2018-05-21 17:52:25 | 好きなもの・おでかけ

FBをやっている中でのよいことの一つに「過去のこの日」というのがあります。

5月21日だったら、2017年(作年)は、「庭とアトリエ展」を観に
ギャラリーらふと へ行っていて。
今から6年前の2012年は、皆既日食の日でしたー。
(娘が高校1年の時って、もう6年も前なんですね~なんか感慨深いです)

晴れの特異日というのがあるように、遊びにも特異日があって(笑)。
昨日5月20日は、昨年ビールまつりに行ったり、5年前佐々木マキ展の後に
武道館ライヴに行ったりと、楽しい特異日‥昨日も日本橋小舟町の
ヒナタノオトへ「アトリエ倭 木の仕事-扉の先へ-」へ行ってきました。



アトリエ倭さん。
工房からの風のワークショップや、百貨店での「工房からの風から展」で
お会いしているので、おなじみな感じですが、個展をひらくのは初めて
ことだそうで‥美しい、この5月の気候を待っていたかのような、水色の
扉の中での「扉の先へ」展、とてもよかったです。

ヒナタノオトさんのサイトでも大きい作品‥や引き出しや本棚、スツールなど
紹介されてますが、コンセプトや説明を聞けば聞くたび「ほほぉー」と思わず
声が出てしまう工夫が凝らしてあって、気が付けば、いつか部屋が片付いたなら
いつか新しい家を建てたとき(!)と、遠いとこを夢見ている自分がいました(笑)。

一方、先日の伊勢丹のときにも展開されていた「大人ノ文房具」シリーズ。
文房具好きとしては、心躍る作品の数々ですが、その中から、欲しいなあと
思っていた鉛筆削りを選びました。


実はわたし、ずいぶん前に、このシャープナー本体と同じもの(もしくは
限りなく似ているもの)の金色を、持ってました。

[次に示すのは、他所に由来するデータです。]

-- ==== Sys2Proof/Tests/Slice0.lean ====
section
/-! SUPPORT. The model's own tests: the ill-formed terms WellFormed refuses, words written out from the
spec's encodings, the spec's vectors (`95_test_vectors.md`), one step each, and for every statement with
hypotheses a state and operands that meet them (`meets_` theorems). Expected values are the spec's. -/

namespace Sys2Proof.Tests

open Sys2Proof Sys2Proof.Machine

/-- The next state, if the outcome is one. -/
def nextOf : Host.Outcome State Fault Refusal → Option State
  | .next s => some s
  | _ => none

/-- Reset with a URL in URLBUF and URLLEN. -/
def withUrl (url : List Byte) : State :=
  { State.reset with urlbuf := (List.range url.length).zip url, urllen := url.length }

/-- Reset with an identity, its lengths and a TXPOWER. -/
def withId (tx nl bl : Byte) (nid bid : List Byte) : State :=
  { State.reset with
    txpower := tx, nidlen := nl, bidlen := bl
    nidbuf := putBytes (Vector.replicate 10 0x00#8) 0 nid
    bidbuf := putBytes (Vector.replicate 6 0x00#8) 0 bid }

/-- Reset with a compressed URL, its length and a TXPOWER. -/
def withCu (tx len : Byte) (cu : List Byte) : State :=
  { State.reset with txpower := tx, culen := len, cu := cuOf cu }

/-- ENCODE under way: cursor c, output so far. -/
def underWay (url : List Byte) (c : Nat) (out : List Byte) : State :=
  (withUrl url).setWork (.encoding c out)

/-- A URL frame under construction, k stream bytes copied. -/
def copying (tx len : Byte) (cu : List Byte) (k : Nat) : State :=
  (withCu tx len cu).setWork (.building (putPre (4#8 + len) 0x10#8 zeroFrame) k)

/-- STATUS, CULEN and the stream after ENCODE. -/
def encoded (url : List Byte) : Option (ResultKind × Byte × List Byte) :=
  (nextOf (exec .encode (withUrl url))).map (fun t => (t.status, t.culen, t.stream))

/-- STATUS and the bytes of FR. -/
def built (i : Instr) (s : State) : Option (ResultKind × List Byte) :=
  (nextOf (exec i s)).map (fun t => (t.status, t.fr.toList))

/-- STATUS and the working variables. -/
def worked (i : Instr) (s : State) : Option (ResultKind × Work) :=
  (nextOf (exec i s)).map (fun t => (t.status, t.work))

/-- The working frame's byte k and the copy index. -/
def frameByte (i : Instr) (s : State) (k : Nat) : Option (Option Byte × Nat) :=
  match ((nextOf (exec i s)).map (fun t => t.work) : Option Work) with
  | some (Work.building f n) => some (f[k]?, n)
  | _ => none

/-! ### WellFormed refuses an ill-formed term for each check -/

theorem test_wf_command_code_is_not_reserved : Instr.wf (.cmdReserved 0x80#8) = false := by decide

theorem test_wf_prefix_index_is_not_reserved : Instr.wf (.t0Reserved 0x04#8) = false := by decide

theorem test_wf_suffix_index_is_not_reserved : Instr.wf (.tbReserved 0x0d#8) = false := by decide

theorem test_wf_literal_is_not_reserved : Instr.wf (.tbReserved 0x23#8) = false := by decide

theorem test_wf_uid_length_is_20 : Instr.wf (.adServiceData 0x17#8 .uid) = false := by decide

theorem test_wf_url_length_is_at_most_22 : Instr.wf (.adServiceData 23#8 .url) = false := by decide

theorem test_wf_url_length_is_at_least_4 : Instr.wf (.adServiceData 3#8 .url) = false := by decide

theorem test_wf_tlm_length_is_17 : Instr.wf (.adServiceData 16#8 .tlm) = false := by decide

theorem test_wf_accepts :
    [Instr.cmdReserved 0x30#8, .t0Reserved 0x05#8, .tbReserved 0x0e#8, .tbReserved 0x7f#8, .adServiceData 22#8 .url].all Instr.wf = true := by decide


/-! ### Words written out from the spec's encodings (R61, R66, R67, R65, R79, R70), every constructor -/

/-- Format CMD: command bytes (R61, R62). -/
theorem test_words_cmd :
    [0b00000000#8,
     0b00010000#8,
     0b00100000#8,
     0b10000000#8,
     0b00110000#8].map (fun b => decode .cmd [b]) =
    [Instr.buildUid,
     Instr.buildUrl,
     Instr.buildTlm,
     Instr.encode,
     Instr.cmdReserved 0x30#8].map (fun i => Except.ok (i, [])) := by decide

/-- Format T0: prefix tokens (R64, R66, R68). -/
theorem test_words_t0 :
    [0b00000000#8,
     0b00000001#8,
     0b00000010#8,
     0b00000011#8,
     0b00000100#8,
     0b00000101#8].map (fun b => decode .t0 [b]) =
    [Instr.pfx0,
     Instr.pfx1,
     Instr.pfx2,
     Instr.pfx3,
     Instr.pfx4,
     Instr.t0Reserved 0x05#8].map (fun i => Except.ok (i, [])) := by decide

/-- Format TB: suffix tokens (R65, R67). -/
theorem test_words_tb :
    [0b00000000#8,
     0b00000001#8,
     0b00000010#8,
     0b00000011#8,
     0b00000100#8,
     0b00000101#8,
     0b00000110#8,
     0b00000111#8,
     0b00001000#8,
     0b00001001#8,
     0b00001010#8,
     0b00001011#8,
     0b00001100#8,
     0b00001101#8].map (fun b => decode .tb [b]) =
    [Instr.sfx0,
     Instr.sfx1,
     Instr.sfx2,
     Instr.sfx3,
     Instr.sfx4,
     Instr.sfx5,
     Instr.sfx6,
     Instr.sfx7,
     Instr.sfx8,
     Instr.sfx9,
     Instr.sfx10,
     Instr.sfx11,
     Instr.sfx12,
     Instr.sfx13].map (fun i => Except.ok (i, [])) := by decide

いや今でも持っていると
思うのですが、家の中のどこかで行方不明になっていて。
シゴトでは、シャープペンも使っているのですが、鉛筆も大好きで、小さく
なっても使いきることができるように、エクステンション?も2本買ったのです。

引き出しの中で眠らせていたちびた鉛筆、今朝、アトリエ倭さん作
鉛筆削りできれいに揃えることができましたー。ちょーきもちいい。


シャープナーの切れ味もよいのですが、その本領を発揮させるために
考え出されたと思われる、木の部分の質量といいますか、大きさと重さが
実によいでのです。
木のところを左手で持って、右手で鉛筆をくるくると回す‥その動作が
こんなに楽しいなんて(笑)、です。

帰る間際にアトリエ倭の佳子さんが、大人ノ文房具で、最初に作ったのが
鉛筆削りなんです、と教えてくれて‥「使うときだけではなく、どこかに
置いておいても、その場で絵になるような」と、そっとヒナタノオトの棚の
上に立ててくれて。その瞬間「おおっ」とひとりココロの中で、どよめいた
ことは言うまでもありません。

その存在感といい、つい手に取って触りたくなる、木のよい触り心地といい、
きっといつまでも、私の机の近くに居てくれると思うとそれだけでとても
心強い味方を得たような、ふと見上げた空に細い月が出ているのを見つけた
時のような、しあわせを感じます。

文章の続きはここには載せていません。